Как сейчас помню: в тот прискорбный день выглянуло ненадолго солнышко, и, хоть грело оно по-голландски, я наслаждался теплом, пристроясь на лавке у дверей и читая с большой для себя пользой и удовольствием книгу, которую дал мне капитан Алатристе, чтобы я в походе не позабыл грамоту. Этот ветхий, покоробившийся от сырости том – первое издание первой части «Хитроумного идальго Дон Кихота Ламанчского», увидевшее свет в типографии Хуана де ла Куэсты в пятом году нового века, то есть всего за шесть лет до того, как подобное же отрадное событие случилось со мной, – чудесное творение славного дона Мигеля де Сервантеса, который и дарованием своим, и злосчастьями был истый испанец: родись он англичанином или французом, иначе сложилась бы его судьба, и слава нашла бы его при жизни, а не за гробом, однако принадлежал этот однорукий гений к окаянной нации, умеющей воздавать лучшим своим сынам лишь посмертные почести – и это еще в лучшем случае. Итак, я упивался приключениями и возвышенным безумием последнего из странствующих рыцарей, и душу мне грело сокровенное знание, коим поделился со мной Диего Алатристе: в тот день, каких немного выпадает в череде столетий, – когда испанские галеры сцепились в проливе Лепанто с громадным турецким флотом, – среди тех, кто сражался с оружием в руках за Испанию, Бога и короля, был и дон Мигель, простой и верный присяге солдат – такой, как Диего Алатристе и мой отец; такой, каким твердо намерен был стать я сам.

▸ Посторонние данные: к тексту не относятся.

-- ==== Sys2Proof/Laws/KeepInterrupt.lean ====
section
/-! SUPPORT. What every operation of Machine/Interrupt.lean keeps (`Kept`): the variant, the queue, and the canonical form of the
memories. -/

set_option Elab.async false
set_option linter.all false

namespace Sys2Proof.Machine

theorem State.lineSample_kept {b0 s : State} (id : Nat) (level : Bool)  (h : Kept b0 s) : Kept b0 (State.lineSample s id level) := by
  unfold State.lineSample
  try simp -zeta only [State.asUpd]
  repeat' first | (with_reducible assumption) | (with_reducible apply Kept.upd)  | (with_reducible apply State.setSrc_kept) | (with_reducible apply State.intEdge_kept) | (with_reducible rfl) | (refine Kept.reglSame (s := ?_) (g := ?_) ?_ (by with_reducible rfl) (by with_reducible rfl)) | (intro; try dsimp -zeta only) | (with_reducible apply Kept.ite) | (dsimp -zeta only) | (with_reducible apply Kept.ofPair (by with_reducible assumption)) | (with_reducible apply Kept.ofTriple (by with_reducible assumption)) | (with_reducible apply Kept.ofSome (by with_reducible assumption)) | (with_reducible apply Kept.foldl) | (with_reducible apply Kept.foldlPair) | (with_reducible apply KeptO.map) | (with_reducible apply KeptO.getD) | (with_reducible apply KeptO.some) | (with_reducible apply KeptO.none) | (extract_lets +onlyGivenNames z; refine (fun (_hz : Kept b0 z) => ?_) ?_; clear_value z) | (extract_lets +onlyGivenNames z; refine (fun (_hz : Kept b0 z.2) => ?_) ?_; clear_value z) | (extract_lets +onlyGivenNames z; refine (fun (_hz : Kept b0 z.2.2) => ?_) ?_; clear_value z) | (extract_lets +onlyGivenNames z) | split | (with_reducible apply_assumption) | (simp -zeta only [State.asUpd]) | (dsimp -zeta +zetaDelta only) | (apply Kept.ite)

theorem State.privSample_kept {b0 s : State} (g : Nat) (id : Nat) (level : Bool)  (h : Kept b0 s) : Kept b0 (State.privSample s g id level) := by
  unfold State.privSample
  try simp -zeta only [State.asUpd]
  repeat' first | (with_reducible assumption) | (with_reducible apply Kept.upd)  | (with_reducible apply State.setTgt_kept) | (with_reducible apply State.privEdge_kept) | (with_reducible rfl) | (refine Kept.reglSame (s := ?_) (g := ?_) ?_ (by with_reducible rfl) (by with_reducible rfl)) | (intro; try dsimp -zeta only) | (with_reducible apply Kept.ite) | (dsimp -zeta only) | (with_reducible apply Kept.ofPair (by with_reducible assumption)) | (with_reducible apply Kept.ofTriple (by with_reducible assumption)) | (with_reducible apply Kept.ofSome (by with_reducible assumption)) | (with_reducible apply Kept.foldl) | (with_reducible apply Kept.foldlPair) | (with_reducible apply KeptO.map) | (with_reducible apply KeptO.getD) | (with_reducible apply KeptO.some) | (with_reducible apply KeptO.none) | (extract_lets +onlyGivenNames z; refine (fun (_hz : Kept b0 z) => ?_) ?_; clear_value z) | (extract_lets +onlyGivenNames z; refine (fun (_hz : Kept b0 z.2) => ?_) ?_; clear_value z) | (extract_lets +onlyGivenNames z; refine (fun (_hz : Kept b0 z.2.2) => ?_) ?_; clear_value z) | (extract_lets +onlyGivenNames z) | split | (with_reducible apply_assumption) | (simp -zeta only [State.asUpd]) | (dsimp -zeta +zetaDelta only) | (apply Kept.ite)
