-- ==== Sys2Proof/Laws/KeepExec.lean ====
section
/-! SUPPORT. Every command keeps what `Kept` says: the variant, the queue's rest, and the canonical form of the memories. -/

set_option Elab.async false
set_option linter.all false

namespace Sys2Proof.Machine

theorem exec_kept (i : Instr) (s : State) : KeptOut s (exec i s) := by
  cases i with
  | powerOn => exact execPowerOn_kept s
  | railOutOfRange => exact execRailOutOfRange_kept s
  | rootPllLoss => exact execRootPllLoss_kept s
  | perstNAssert => exact execPerstNAssert_kept s
  | perstNRelease => exact execPerstNRelease_kept s
  | windingW0 testMode capWriteN bootSel => exact execWindingW0_kept testMode capWriteN bootSel s
  | selfTestGroup g coverage durUs fail => exact execSelfTestGroup_kept g coverage durUs fail s
  | selfTestTimeout g coverage => exact execSelfTestTimeout_kept g coverage s
  | windingW2 => exact execWindingW2_kept s
  | windingW3 => exact execWindingW3_kept s
  | windingW4 => exact execWindingW4_kept s
  | windingW5 chans timing => exact execWindingW5_kept chans timing s
  | windingW6 => exact execWindingW6_kept s
  | windingW7 => exact execWindingW7_kept s
  | strapSample testMode capWriteN => exact execStrapSample_kept testMode capWriteN s
  | configRequestEarly config => exact execConfigRequestEarly_kept config s
  | linkTrained hostMode speed width flit256 cacheEn memEn => exact execLinkTrained_kept hostMode speed width flit256 cacheEn memEn s
  | linkRetrain speed width => exact execLinkRetrain_kept speed width s
  | linkDown => exact execLinkDown_kept s
  | flr => exact execFlr_kept s
  | hostBadAccess write bar offset => exact execHostBadAccess_kept write bar offset s
  | bar4Access write offset len data ecc => exact execBar4Access_kept write offset len data ecc s
  | winBaseWrite a v => exact execWinBaseWrite_kept a v s
  | hostSizeWrite v => exact execHostSizeWrite_kept v s
  | hdmDecoderCommit d biEnable => exact execHdmDecoderCommit_kept d biEnable s
  | biSnoopResponse line => exact execBiSnoopResponse_kept line s
  | hostLineSnoop line => exact execHostLineSnoop_kept line s
  | ccacheFlush v => exact execCcacheFlush_kept v s
  | tenantEnable n v => exact execTenantEnable_kept n v s
  | tenantDisable n v => exact execTenantDisable_kept n v s
  | dbgrpOwnerWrite w v => exact execDbgrpOwnerWrite_kept w v s
  | addressTranslationFail ring index => exact execAddressTranslationFail_kept ring index s
  | ideCheckFail => exact execIdeCheckFail_kept s
  | spdmRequest code data => exact execSpdmRequest_kept code data s
  | setCertificate slot secured chain => exact execSetCertificate_kept slot secured chain s
  | msixUnmask mask => exact execMsixUnmask_kept mask s
  | rngDbPi ring v entries => exact execRngDbPi_kept ring v entries s
  | rngDbCi ring v => exact execRngDbCi_kept ring v s
  | payloadFetch ring => exact execPayloadFetch_kept ring s
  | payloadFetchDone ring payload au => exact execPayloadFetchDone_kept ring payload au s
  | seqGapTimeout stream => exact execSeqGapTimeout_kept stream s
  | ringCfgWrite ring reg v => exact execRingCfgWrite_kept ring reg v s
  | ringEnable ring v => exact execRingEnable_kept ring v s
  | ringDisable ring v => exact execRingDisable_kept ring v s
  | commandFetch ring entry => exact execCommandFetch_kept ring entry s
  | fencedCommandStart job => exact execFencedCommandStart_kept job s
  | streamOpen job => exact execStreamOpen_kept job s
  | streamClose job => exact execStreamClose_kept job s
  | streamFlush job => exact execStreamFlush_kept job s
  | streamSetPolicy job => exact execStreamSetPolicy_kept job s
  | calibreWrite job image read => exact execCalibreWrite_kept job image read s
  | calibreWriteCommit job => exact execCalibreWriteCommit_kept job s
  | calibreSwap job => exact execCalibreSwap_kept job s
  | swapArmed => exact execSwapArmed_kept s
  | oldBankRelease => exact execOldBankRelease_kept s
  | calibreRead job => exact execCalibreRead_kept job s
  | calibreSave ok => exact execCalibreSave_kept ok s
  | encSessionOpen job => exact execEncSessionOpen_kept job s
  | encSessionClose job => exact execEncSessionClose_kept job s
  | dmaSubmit job => exact execDmaSubmit_kept job s
  | tileRefresh job => exact execTileRefresh_kept job s
  | tileIdentityRead job => exact execTileIdentityRead_kept job s
  | complicationLoad job image read init => exact execComplicationLoad_kept job image read init s
  | query job => exact execQuery_kept job s
  | nop job => exact execNop_kept job s
  | mtrEnable m v => exact execMtrEnable_kept m v s
  | mtrRateWrite m reg v => exact execMtrRateWrite_kept m reg v s
  | sysQueryCtl v => exact execSysQueryCtl_kept v s
  | queryResultReady => exact execQueryResultReady_kept s
  | sysQueryResultRead => exact execSysQueryResultRead_kept s
  | audSnapTake page => exact execAudSnapTake_kept page s
  | frameMark => exact execFrameMark_kept s
  | wallsyncEdge => exact execWallsyncEdge_kept s
  | wallsyncHoldover => exact execWallsyncHoldover_kept s
  | unitDispatch core => exact execUnitDispatch_kept core s
  | workUnitDone core res => exact execWorkUnitDone_kept core res s
  | pinCopyDone stream order => exact execPinCopyDone_kept stream order s
  | pickup window => exact execPickup_kept window s
  | streamDrainDone stream => exact execStreamDrainDone_kept stream s
  | drainTimeout stream => exact execDrainTimeout_kept stream s
  | decCoreCtlOffline core v => exact execDecCoreCtlOffline_kept core v s
  | decCoreReset core => exact execDecCoreReset_kept core s
  | rfsRegionWrite reg v => exact execRfsRegionWrite_kept reg v s
  | rowPairStart => exact execRowPairStart_kept s
  | driveRowPair => exact execDriveRowPair_kept s
  | fusCapCommit => exact execFusCapCommit_kept s
  | capCommitStoreDone okA okB => exact execCapCommitStoreDone_kept okA okB s
  | fusForce page v => exact execFusForce_kept page v s
  | mzeRowPairStart core => exact execMzeRowPairStart_kept core s
  | mzeRowPairDone core => exact execMzeRowPairDone_kept core s
  | linkFrameSubmit input => exact execLinkFrameSubmit_kept input s
  | mzeCoreReset core => exact execMzeCoreReset_kept core s
  | mzeRefRegionWrite reg v => exact execMzeRefRegionWrite_kept reg v s
  | encSourceReady session => exact execEncSourceReady_kept session s
  | encPictureStart session => exact execEncPictureStart_kept session s
  | encPictureDone session cols qp guard => exact execEncPictureDone_kept session cols qp guard s
  | encCoreReset core => exact execEncCoreReset_kept core s
  | encRegionWrite reg v => exact execEncRegionWrite_kept reg v s
  | alloc r => exact execAlloc_kept r s
  | share r buf n holder => exact execShare_kept r buf n holder s
  | release r buf => exact execRelease_kept r buf s
  | free r buf => exact execFree_kept r buf s
  | handover r buf new => exact execHandover_kept r buf new s
  | listRebuildDone pool => exact execListRebuildDone_kept pool s
  | forceFree v => exact execForceFree_kept v s
  | forceOwner v => exact execForceOwner_kept v s
  | dpoolConfigWrite reg v => exact execDpoolConfigWrite_kept reg v s
  | dpoolRebuildDone => exact execDpoolRebuildDone_kept s
  | quotaWrite owner v => exact execQuotaWrite_kept owner v s
  | minWrite owner v => exact execMinWrite_kept owner v s
  | cellMatch => exact execCellMatch_kept s
  | portMark port => exact execPortMark_kept port s
  | linkFrameDepart port slot => exact execLinkFrameDepart_kept port slot s
  | tileClose port tile => exact execTileClose_kept port tile s
  | shaperRateWrite port v => exact execShaperRateWrite_kept port v s
  | shaperBurstWrite port v => exact execShaperBurstWrite_kept port v s
  | shaperForgive port => exact execShaperForgive_kept port s
  | shaperEnable port v => exact execShaperEnable_kept port v s
  | shaperDisable port v => exact execShaperDisable_kept port v s
  | beatTableParity port => exact execBeatTableParity_kept port s
  | portTrainStart port => exact execPortTrainStart_kept port s
  | trainAlignTimeout port => exact execTrainAlignTimeout_kept port s
  | trainRetryTimer port => exact execTrainRetryTimer_kept port s
  | tsType2Received port pos vers rest => exact execTsType2Received_kept port pos vers rest s
  | positionCollectTimeout port => exact execPositionCollectTimeout_kept port s
  | tsType4Received port pos set => exact execTsType4Received_kept port pos set s
  | versionConfirmTimeout port pos => exact execVersionConfirmTimeout_kept port pos s
  | echoReceived port pos rtNs => exact execEchoReceived_kept port pos rtNs s
  | trainComplete port => exact execTrainComplete_kept port s
  | laneAlignLoss lane => exact execLaneAlignLoss_kept lane s
  | fomMeasure lane fom => exact execFomMeasure_kept lane fom s
  | plkRetrain port => exact execPlkRetrain_kept port s
  | plkPortCfgWrite port v => exact execPlkPortCfgWrite_kept port v s
  | portTestEnter port => exact execPortTestEnter_kept port s
  | portTestClear port => exact execPortTestClear_kept port s
  | lneTestInject lane => exact execLneTestInject_kept lane s
  | statusFrame port frame => exact execStatusFrame_kept port frame s
  | mgmtResponse port frame => exact execMgmtResponse_kept port frame s
  | identityReplyTimeout port pos => exact execIdentityReplyTimeout_kept port pos s
  | identityReread port pos => exact execIdentityReread_kept port pos s
  | creditBlock port n => exact execCreditBlock_kept port n s
  | upstreamFrame port frame => exact execUpstreamFrame_kept port frame s
  | modulePoll bus found => exact execModulePoll_kept bus found s
  | i2cGo v => exact execI2cGo_kept v s
  | escRoutineStart kind index routine => exact execEscRoutineStart_kept kind index routine s
  | escRoutineExit kind index conds => exact execEscRoutineExit_kept kind index conds s
  | escWaitTimeout kind index conds => exact execEscWaitTimeout_kept kind index conds s
  | escSafePointExit kind index conds => exact execEscSafePointExit_kept kind index conds s
  | stopLimitExpiry kind index => exact execStopLimitExpiry_kept kind index s
  | microwordParity kind index => exact execMicrowordParity_kept kind index s
  | escLoadGo v => exact execEscLoadGo_kept v s
  | escLoadDone => exact execEscLoadDone_kept s
  | pgEnableClear page => exact execPgEnableClear_kept page s
  | pgEnableSet page => exact execPgEnableSet_kept page s
  | pgSoftReset page => exact execPgSoftReset_kept page s
  | pgSafeStop page => exact execPgSafeStop_kept page s
  | bundleWriteGo v => exact execBundleWriteGo_kept v s
  | bundleWriteDone readBackOk => exact execBundleWriteDone_kept readBackOk s
  | watchdogRestart g => exact execWatchdogRestart_kept g s
  | watchdogHalf g => exact execWatchdogHalf_kept g s
  | watchdogExpire g => exact execWatchdogExpire_kept g s
  | rglReload g => exact execRglReload_kept g s
  | hostMbxPost g => exact execHostMbxPost_kept g s
  | lMbxPost g v => exact execLMbxPost_kept g v s
  | lMbxPop g => exact execLMbxPop_kept g s
  | lRxqCiWrite g v => exact execLRxqCiWrite_kept g v s
  | lTxqPiWrite g v => exact execLTxqPiWrite_kept g v s
  | txEntrySend g => exact execTxEntrySend_kept g s
  | frameOverrunStop g slot access => exact execFrameOverrunStop_kept g slot access s
  | yield g slot => exact execYield_kept g slot s
  | mbxSend g slot target msg => exact execMbxSend_kept g slot target msg s
  | mbxRecv g slot => exact execMbxRecv_kept g slot s
  | pool g slot op buf n owner => exact execPool_kept g slot op buf n owner s
  | event g slot code args => exact execEvent_kept g slot code args s
  | time g slot => exact execTime_kept g slot s
  | rxqTake g slot => exact execRxqTake_kept g slot s
  | txqPost g slot entry => exact execTxqPost_kept g slot entry s
  | publish g slot kind addr => exact execPublish_kept g slot kind addr s
  | lookup g slot kind => exact execLookup_kept g slot kind s
  | timer g slot us => exact execTimer_kept g slot us s
  | timerExpire g slot => exact execTimerExpire_kept g slot s
  | descriptorFetch ch desc resp => exact execDescriptorFetch_kept ch desc resp s
  | dmaCopy ch data => exact execDmaCopy_kept ch data s
  | dmaFill ch => exact execDmaFill_kept ch s
  | dmaCompare ch a b => exact execDmaCompare_kept ch a b s
  | dmaAccessResponse ch onSrc offset len resp => exact execDmaAccessResponse_kept ch onSrc offset len resp s
  | dmaChainTimeout ch => exact execDmaChainTimeout_kept ch s
  | dmaGo ch => exact execDmaGo_kept ch s
  | dmaAbort ch => exact execDmaAbort_kept ch s
  | intSourceEdge id priv level => exact execIntSourceEdge_kept id priv level s
  | intTimerMatch g => exact execIntTimerMatch_kept g s
  | intSwset v => exact execIntSwset_kept v s
  | lIntSwset g v => exact execLIntSwset_kept g v s
  | intPendClear page w v => exact execIntPendClear_kept page w v s
  | intEntry g pc => exact execIntEntry_kept g pc s
  | intMret g => exact execIntMret_kept g s
  | intHoldSet v => exact execIntHoldSet_kept v s
  | intHoldClear v => exact execIntHoldClear_kept v s
  | intHclaimRead id => exact execIntHclaimRead_kept id s
  | intHclaimWrite id v => exact execIntHclaimWrite_kept id v s
  | faultNPulseEnd => exact execFaultNPulseEnd_kept s
  | pgErrStickyW1c page v => exact execPgErrStickyW1c_kept page v s
  | pgErrEnableWrite page v => exact execPgErrEnableWrite_kept page v s
  | pgErrInjectWrite page v => exact execPgErrInjectWrite_kept page v s
  | testUnlockKey1 v => exact execTestUnlockKey1_kept v s
  | testUnlockKey2 v => exact execTestUnlockKey2_kept v s
  | testUnlockArmTimeout => exact execTestUnlockArmTimeout_kept s
  | jtagInstruction code => exact execJtagInstruction_kept code s
  | patrolScrub line channel ecc => exact execPatrolScrub_kept line channel ecc s
  | zeroChunk => exact execZeroChunk_kept s
  | memFreqGo v => exact execMemFreqGo_kept v s
  | memFreqDone => exact execMemFreqDone_kept s
  | memErrlogClear => exact execMemErrlogClear_kept s
  | memTimingWrite f w v => exact execMemTimingWrite_kept f w v s
  | kstXferGo v => exact execKstXferGo_kept v s
  | kstXferDone => exact execKstXferDone_kept s
  | pwrDomainOffReq v => exact execPwrDomainOffReq_kept v s
  | domainDrainDone d => exact execDomainDrainDone_kept d s
  | domainDrainTimeout d => exact execDomainDrainTimeout_kept d s
  | pwrDomainOnReq v => exact execPwrDomainOnReq_kept v s
  | domainWakeDone d => exact execDomainWakeDone_kept d s
  | thermalSample temps => exact execThermalSample_kept temps s
  | smbusRead cmd => exact execSmbusRead_kept cmd s
  | registerWrite by_ offset v => exact execRegisterWrite_kept by_ offset v s
  | cxlMemAccess write addr data ecc => exact execCxlMemAccess_kept write addr data ecc s
  | lanePllUnlock lane => exact execLanePllUnlock_kept lane s
  | lanePllRelock lane => exact execLanePllRelock_kept lane s
  | i2cTransferDone rdata nack => exact execI2cTransferDone_kept rdata nack s
  | ccacheFlushDone => exact execCcacheFlushDone_kept s
  | complicationInitTimeout job => exact execComplicationInitTimeout_kept job s

end Sys2Proof.Machine
end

А покуда я грелся на солнце и читал «Дон Кихота», время от времени останавливаясь, чтобы прочувствовать и уразуметь мудрые мысли, коими изобилует бессмертный роман. Вы, господа, наверно, помните, что и у меня была собственная Дульсинея, однако любовные мои горести проистекали не от того, что избранница моя мною пренебрегла, а от того, что оказалась коварна: повествуя о прошлых моих приключениях, я уже упоминал об этом. И хотя, попав в сей сладостный капкан, чудом не потерял я честь и самую жизнь, – воспоминание о некоем проклятом талисмане жгло меня огнем, – не сумел я позабыть ни золотистые локоны, ни синие, как мадридские небеса, глаза, ни улыбку, схожую, надо думать, с той, что играла на устах у сатаны, когда при Евином посредстве угощал он Адама пресловутым яблочком. Предмету моей страсти было, вероятно, теперь лет тринадцать-четырнадцать, и, воображая Анхелику при дворе, в окружении пажей и юных расфранченных кавалеров, впервые ощутил я, как вонзается мне в душу черная шпора ревности. Ничто на свете – ни все сильнее бурлящая в жилах младая кровь, ни каждодневные опасности, ни следовавшие за войском маркитантки, ни местные красотки, которым, поверьте, испанцы не были столь ненавистны и противны, как их мужьям, братьям и отцам, – не могло вытравить из моей памяти образ Анхелики де Алькесар.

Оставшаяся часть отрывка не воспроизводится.